Пер Петтерсон - Пора уводить коней
Мама заняла денег у дяди, не у того, которого убили в сорок третьем гестаповцы при попытке бегства из полицейского участка, а у дяди Амунда. Они были близнецы с застреленным, которого звали Арне, и все делали вдвоем: ходили в школу, бегали на лыжах, охотились. Теперь дядя Амунд охотился один. Он жил в квартире, которую они делили с дядей Арне, на Волеренге, и был неженат. В тот момент ему должно было быть лет тридцать с небольшим, но в квартире стоял запах старого человека, по крайней мере, мне так казалось, когда мы навещали его на Смоленгсгате.
На занятые деньги мама купила билеты до Карлстада на стокгольмский поезд. Я изучил маршрут: отправление рано утром с Восточного вокзала Осло, поезд следует вдоль реки Гломмы до Конгсвингера, там делает резкий поворот южнее, к шведской границе и Шарлоттенбергу и еще ниже к Арвике у Глафс-фьорда и дальше к Карлстаду, столице Вермланда, стоящего на берегу озера Венарен, такого большого, что Карлстад стал портовым городом. Возвращение вечером того же дня.
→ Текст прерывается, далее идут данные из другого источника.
theorem execDmacMem_framed {t_ : Fin 32} {sat : Bool} {p : Bool} {sw : Bool} {neg1 : Bool} {neg0 : Bool} {y : EShort} {x : EShort} {s : State} (hs : State.Framed q b s) (kf : b.free [Part.reg RegGroup.ic, Part.tiles, Part.ic]) :
    answers (execDmacMem t_ sat p sw neg1 neg0 y x s) (State.Framed q b) := by
  unfold execDmacMem
  with_reducible apply answers_next
  with_reducible apply State.mulMem_framed
  with_reducible assumption
  exact kf.sub rfl

theorem execDmacReg_framed {t_ : Fin 32} {sat : Bool} {p : Bool} {sw : Bool} {neg1 : Bool} {neg0 : Bool} {ds : Fin 16} {dt : Fin 16} {s : State} (hs : State.Framed q b s) (kf : b.free [Part.reg RegGroup.ic, Part.tiles, Part.ic]) :
    answers (execDmacReg t_ sat p sw neg1 neg0 ds dt s) (State.Framed q b) := by
  unfold execDmacReg
  with_reducible apply answers_next
  with_reducible apply State.issue_framed
  with_reducible assumption
  intro _ _
  with_reducible apply State.illegalIf_framed
  with_reducible assumption
  intro _ _
  extract_lets +onlyGivenNames x; clear_value x
  with_reducible apply State.queue_framed
  with_reducible assumption
  exact kf.sub rfl
  exact kf.sub rfl
  exact kf.sub rfl

theorem execDmacMulMem_framed {t_ : Fin 32} {sat : Bool} {p : Bool} {sw : Bool} {neg1 : Bool} {neg0 : Bool} {y : EShort} {x : EShort} {s : State} (hs : State.Framed q b s) (kf : b.free [Part.reg RegGroup.ic, Part.tiles, Part.ic]) :
    answers (execDmacMulMem t_ sat p sw neg1 neg0 y x s) (State.Framed q b) := by
  unfold execDmacMulMem
  with_reducible apply answers_next
  with_reducible apply State.mulMem_framed
  with_reducible assumption
  exact kf.sub rfl

theorem execDmacMulReg_framed {t_ : Fin 32} {sat : Bool} {p : Bool} {sw : Bool} {neg1 : Bool} {neg0 : Bool} {ds : Fin 16} {dt : Fin 16} {s : State} (hs : State.Framed q b s) (kf : b.free [Part.reg RegGroup.ic, Part.tiles, Part.ic]) :
    answers (execDmacMulReg t_ sat p sw neg1 neg0 ds dt s) (State.Framed q b) := by
  unfold execDmacMulReg
  with_reducible apply answers_next
  with_reducible apply State.issue_framed
  with_reducible assumption
  intro _ _
  with_reducible apply State.illegalIf_framed
  with_reducible assumption
  intro _ _
  extract_lets +onlyGivenNames x; clear_value x
  with_reducible apply State.queue_framed
  with_reducible assumption
  exact kf.sub rfl
  exact kf.sub rfl
  exact kf.sub rfl

theorem execQmacMem_framed {t_ : Fin 32} {sat : Bool} {neg : BitVec 4} {y : EShort} {x : EShort} {s : State} (hs : State.Framed q b s) (kf : b.free [Part.reg RegGroup.ic, Part.tiles, Part.ic]) :
    answers (execQmacMem t_ sat neg y x s) (State.Framed q b) := by
  unfold execQmacMem
  with_reducible apply answers_next
  with_reducible apply State.mulMem_framed
  with_reducible assumption
  exact kf.sub rfl

theorem execQmacReg_framed {t_ : Fin 32} {sat : Bool} {neg : BitVec 4} {g : Fin 4} {dt : Fin 16} {s : State} (hs : State.Framed q b s) (kf : b.free [Part.reg RegGroup.ic, Part.tiles, Part.ic]) :
    answers (execQmacReg t_ sat neg g dt s) (State.Framed q b) := by
  unfold execQmacReg
  with_reducible apply answers_next
  with_reducible apply State.mulRegs_framed
  with_reducible assumption
  exact kf.sub rfl

theorem execQmacMulMem_framed {t_ : Fin 32} {sat : Bool} {neg : BitVec 4} {y : EShort} {x : EShort} {s : State} (hs : State.Framed q b s) (kf : b.free [Part.reg RegGroup.ic, Part.tiles, Part.ic]) :
    answers (execQmacMulMem t_ sat neg y x s) (State.Framed q b) := by
  unfold execQmacMulMem
  with_reducible apply answers_next
  with_reducible apply State.mulMem_framed
  with_reducible assumption
  exact kf.sub rfl

theorem execQmacMulReg_framed {t_ : Fin 32} {sat : Bool} {neg : BitVec 4} {g : Fin 4} {dt : Fin 16} {s : State} (hs : State.Framed q b s) (kf : b.free [Part.reg RegGroup.ic, Part.tiles, Part.ic]) :
    answers (execQmacMulReg t_ sat neg g dt s) (State.Framed q b) := by
  unfold execQmacMulReg
  with_reducible apply answers_next
  with_reducible apply State.mulRegs_framed
  with_reducible assumption
  exact kf.sub rfl

theorem execAcs_framed {t_ : Fin 32} {sat : Bool} {dd : Fin 16} {ds : Fin 16} {dt : Fin 16} {du : Fin 16} {s : State} (hs : State.Framed q b s) (kf : b.free [Part.reg RegGroup.ic, Part.tiles, Part.ic]) :
    answers (execAcs t_ sat dd ds dt du s) (State.Framed q b) := by
  unfold execAcs
  with_reducible apply answers_next
  with_reducible apply State.native_framed
  with_reducible assumption
  exact kf.sub rfl

theorem execAcsn_framed {t_ : Fin 32} {sat : Bool} {dd : Fin 16} {ds : Fin 16} {dt : Fin 16} {du : Fin 16} {s : State} (hs : State.Framed q b s) (kf : b.free [Part.reg RegGroup.ic, Part.tiles, Part.ic]) :
    answers (execAcsn t_ sat dd ds dt du s) (State.Framed q b) := by
  unfold execAcsn
  with_reducible apply answers_next
  with_reducible apply State.native_framed
  with_reducible assumption
  exact kf.sub rfl

theorem execAcs2_framed {t_ : Fin 32} {sat : Bool} {dd : Fin 16} {ds : Fin 16} {dt : Fin 16} {du : Fin 16} {s : State} (hs : State.Framed q b s) (kf : b.free [Part.reg RegGroup.ic, Part.tiles, Part.ic]) :
    answers (execAcs2 t_ sat dd ds dt du s) (State.Framed q b) := by
  unfold execAcs2
  with_reducible apply answers_next
  with_reducible apply State.issue_framed
  with_reducible assumption
  intro _ _
  with_reducible apply State.illegalIf_framed
  with_reducible assumption
  intro _ _
  with_reducible apply State.queue_framed
  with_reducible assumption
  exact kf.sub rfl
  exact kf.sub rfl
  exact kf.sub rfl

theorem execAcs2n_framed {t_ : Fin 32} {sat : Bool} {dd : Fin 16} {ds : Fin 16} {dt : Fin 16} {du : Fin 16} {s : State} (hs : State.Framed q b s) (kf : b.free [Part.reg RegGroup.ic, Part.tiles, Part.ic]) :
    answers (execAcs2n t_ sat dd ds dt du s) (State.Framed q b) := by
  unfold execAcs2n
  with_reducible apply answers_next
  with_reducible apply State.issue_framed
  with_reducible assumption
  intro _ _
  with_reducible apply State.illegalIf_framed
  with_reducible assumption
  intro _ _
  with_reducible apply State.queue_framed
  with_reducible assumption
  exact kf.sub rfl
  exact kf.sub rfl
  exact kf.sub rfl

theorem execPadd_framed {t_ : Fin 32} {pn : Fin 8} {imm : EImm} {s : State} (hs : State.Framed q b s) (kf : b.free [Part.reg RegGroup.ic, Part.tiles, Part.ic]) :
    answers (execPadd t_ pn imm s) (State.Framed q b) := by
  unfold execPadd
  with_reducible apply answers_next
  with_reducible apply State.native_framed
  with_reducible assumption
  exact kf.sub rfl

theorem execPaddm_framed {t_ : Fin 32} {pn : Fin 8} {s : State} (hs : State.Framed q b s) (kf : b.free [Part.reg RegGroup.ic, Part.tiles, Part.ic]) :
    answers (execPaddm t_ pn s) (State.Framed q b) := by
  unfold execPaddm
  with_reducible apply answers_next
  with_reducible apply State.native_framed
  with_reducible assumption
  exact kf.sub rfl

theorem execPaddl_framed {t_ : Fin 32} {pn : Fin 8} {imm : EImm} {s : State} (hs : State.Framed q b s) (kf : b.free [Part.reg RegGroup.ic, Part.tiles, Part.ic]) :
    answers (execPaddl t_ pn imm s) (State.Framed q b) := by
  unfold execPaddl
  with_reducible apply answers_next
  with_reducible apply State.native_framed
  with_reducible assumption
  exact kf.sub rfl

theorem execInterruptAccept_framed {t_ : Fin 32} {s : State} (hs : State.Framed q b s) (kf : b.free [Part.reg RegGroup.ic, Part.tiles, Part.ic]) :
    answers (execInterruptAccept t_ s) (State.Framed q b) := by
  unfold execInterruptAccept
  extract_lets +onlyGivenNames x; clear_value x
  extract_lets +onlyGivenNames x; clear_value x
  split
  extract_lets +onlyGivenNames x; clear_value x
  extract_lets +onlyGivenNames x; refine (fun (hx : State.Framed q b x) => ?_) ?_ <;> [(try clear_value x); subst x]
  extract_lets +onlyGivenNames x; refine (fun (hx : State.Framed q b x) => ?_) ?_ <;> [(try clear_value x); subst x]
  with_reducible apply answers_ite
  with_reducible apply answers_next
  with_reducible apply framed_ite
  with_reducible apply State.icTakeUp_framed
  with_reducible assumption
  exact kf.sub rfl
  with_reducible assumption
  with_reducible apply answers_next
  with_reducible assumption
  with_reducible apply State.noteIc_framed
  with_reducible assumption
  exact kf.sub rfl
  with_reducible apply State.setTile_framed
  with_reducible assumption
  exact kf.sub rfl
  with_reducible apply answers_next
  with_reducible assumption

theorem execIllegalInstruction_framed {t_ : Fin 32} {s : State} (hs : State.Framed q b s) (kf : b.free [Part.reg RegGroup.ic, Part.tiles, Part.ic]) :
    answers (execIllegalInstruction t_ s) (State.Framed q b) := by
  unfold execIllegalInstruction
  extract_lets +onlyGivenNames x; clear_value x
  split
  with_reducible apply answers_next
  with_reducible apply State.tileFault_framed
  with_reducible assumption
  exact kf.sub rfl
  with_reducible apply answers_next
  with_reducible assumption

theorem State.outsideWords_framed {s : State} {t_ : Fin 32} {x : Opnd} (hs : State.Framed q b s) (kf :
    b.free (regParts ++ [Part.fresh, Part.rdata, Part.caps, Part.evts, Part.kiln, Part.mb])) :
  ∀ t, s.outsideWords t_ x = some t → State.Framed q b t.1 := by
  cases x with
  | words ws => exact opt_some (p := fun (t : State × List Word) => State.Framed q b t.1) hs
  | outside a n =>
    refine opt_foldl (p := fun (t : State × List Word) => State.Framed q b t.1) ?_ (opt_some hs)
    intro o x h
    cases o with
    | none => exact opt_none
    | some u =>
      refine opt_map (opt_imp (State.fabricRead_framed (h u rfl) (kf.sub rfl)) ?_)
      intro v hv
      exact hv

theorem execOutsideLoadReturn_framed {t_ : Fin 32} {cycles : Nat} {error : Bool} {s : State} (hs : State.Framed q b s) (kf : b.free (regParts ++ [Part.fresh, Part.rdata, Part.caps, Part.evts, Part.kiln, Part.tiles, Part.ic, Part.mb])) :
    answers (execOutsideLoadReturn t_ cycles error s) (State.Framed q b) := by
  unfold execOutsideLoadReturn
  split
  extract_lets +onlyGivenNames x; refine (fun (hx2 : ∀ t, x = some t → State.Framed q b t.1) => ?_) ?_ <;> [(try clear_value x); subst x]
  with_reducible apply answers_ite
  split
  with_reducible apply answers_next
  with_reducible apply State.tileFault_framed
  with_reducible apply State.resume_framed
  with_reducible assumption
  exact kf.sub rfl
  exact kf.sub rfl
  with_reducible apply answers_next
  with_reducible apply State.resume_framed
  with_reducible apply State.queue_framed
  with_reducible exact framed_of_some_pair rfl (by with_reducible assumption)
  exact kf.sub rfl
  exact kf.sub rfl
  with_reducible apply answers_next
  with_reducible assumption
  with_reducible refine opt_ite ?_ ?_
  with_reducible exact opt_none
  with_reducible refine opt_guard ?_; split
  with_reducible exact opt_none
  with_reducible refine opt_map ?_
  with_reducible refine opt_guard ?_; with_reducible apply State.outsideWords_framed
  with_reducible refine framed_of_some_pair (by with_reducible assumption) ?_
  with_reducible refine opt_guard ?_; with_reducible apply State.outsideWords_framed
  with_reducible assumption
  exact kf.sub rfl
  exact kf.sub rfl
  with_reducible apply answers_next
  with_reducible assumption

theorem State.signStore_framed {s : State} {t_ : Fin 32} {q_ : OutStore} (hs : State.Framed q b s) (kf : b.free [Part.pc]) :
    State.Framed q b (State.signStore s t_ q_) := by
  unfold State.signStore
  extract_lets +onlyGivenNames x; clear_value x
  extract_lets +onlyGivenNames x; clear_value x
  extract_lets +onlyGivenNames x; clear_value x
  with_reducible apply framed_ite
  with_reducible apply State.updPc_framed
  with_reducible assumption
  exact kf.sub rfl
  with_reducible apply State.foldSig_framed
  with_reducible assumption
  exact kf.sub rfl

theorem State.noteLoop_framed {s : State} {t_ : Fin 32} {q_ : OutStore} (hs : State.Framed q b s) (kf : b.free [Part.pc]) :
    State.Framed q b (State.noteLoop s t_ q_) := by
  unfold State.noteLoop
  with_reducible apply framed_ite
  with_reducible assumption
  with_reducible apply framed_foldl
  intro _ _ _
  extract_lets +onlyGivenNames x; clear_value x
  split
  with_reducible apply State.updOther_framed
  with_reducible assumption
  exact kf.sub rfl
  with_reducible apply State.updOther_framed
  with_reducible assumption
  exact kf.sub rfl
  with_reducible apply State.updOther_framed
  with_reducible assumption
  exact kf.sub rfl
  with_reducible apply State.updOther_framed
  with_reducible assumption
  exact kf.sub rfl
  with_reducible apply State.updOther_framed
  with_reducible assumption
  exact kf.sub rfl
  with_reducible apply State.updOther_framed
  with_reducible assumption
  exact kf.sub rfl
  split
  with_reducible apply State.otherRef_framed
  with_reducible assumption
  exact kf.sub rfl
  with_reducible assumption
  extract_lets +onlyGivenNames x; clear_value x
  with_reducible apply framed_ite
  with_reducible apply State.updOther_framed
  with_reducible assumption
  exact kf.sub rfl
  with_reducible assumption
  with_reducible assumption
  with_reducible assumption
Мама настаивала на том, чтобы я поехал с ней. А сестра осталась дома. Как обычно, сказала сестра, и это была правда, но вопрос не ко мне.
На этот раз до Восточного вокзала я добирался не на велосипеде по Моссевейен, а электричкой от станции Льян, она шла вдоль фьорда, лето кончилось, над морем нависло низкое серое небо, оно почти касалось волн, бешеный ветер снимал с воды стружку, разбрызгивая ее белыми кружевами между островов. Я стоял на перроне, ветер гнал по-над рельсами дамскую шляпу, корабельные сосны, которых было так много в окрестностях нашего дома, раскачивались и даже гнулись под самыми сильными порывами. Но я уже усвоил, что они не упадут. А вот в детстве я часто думал, сидя у окна и нервничая, глядя, как ветер неистовствует среди изящных рыжих стволов, торчащих по всем склонам вдоль фьорда, что сейчас сосны непременно рухнут, выпростав корни из земли, но они сильно скрипели, кренились, но не падали.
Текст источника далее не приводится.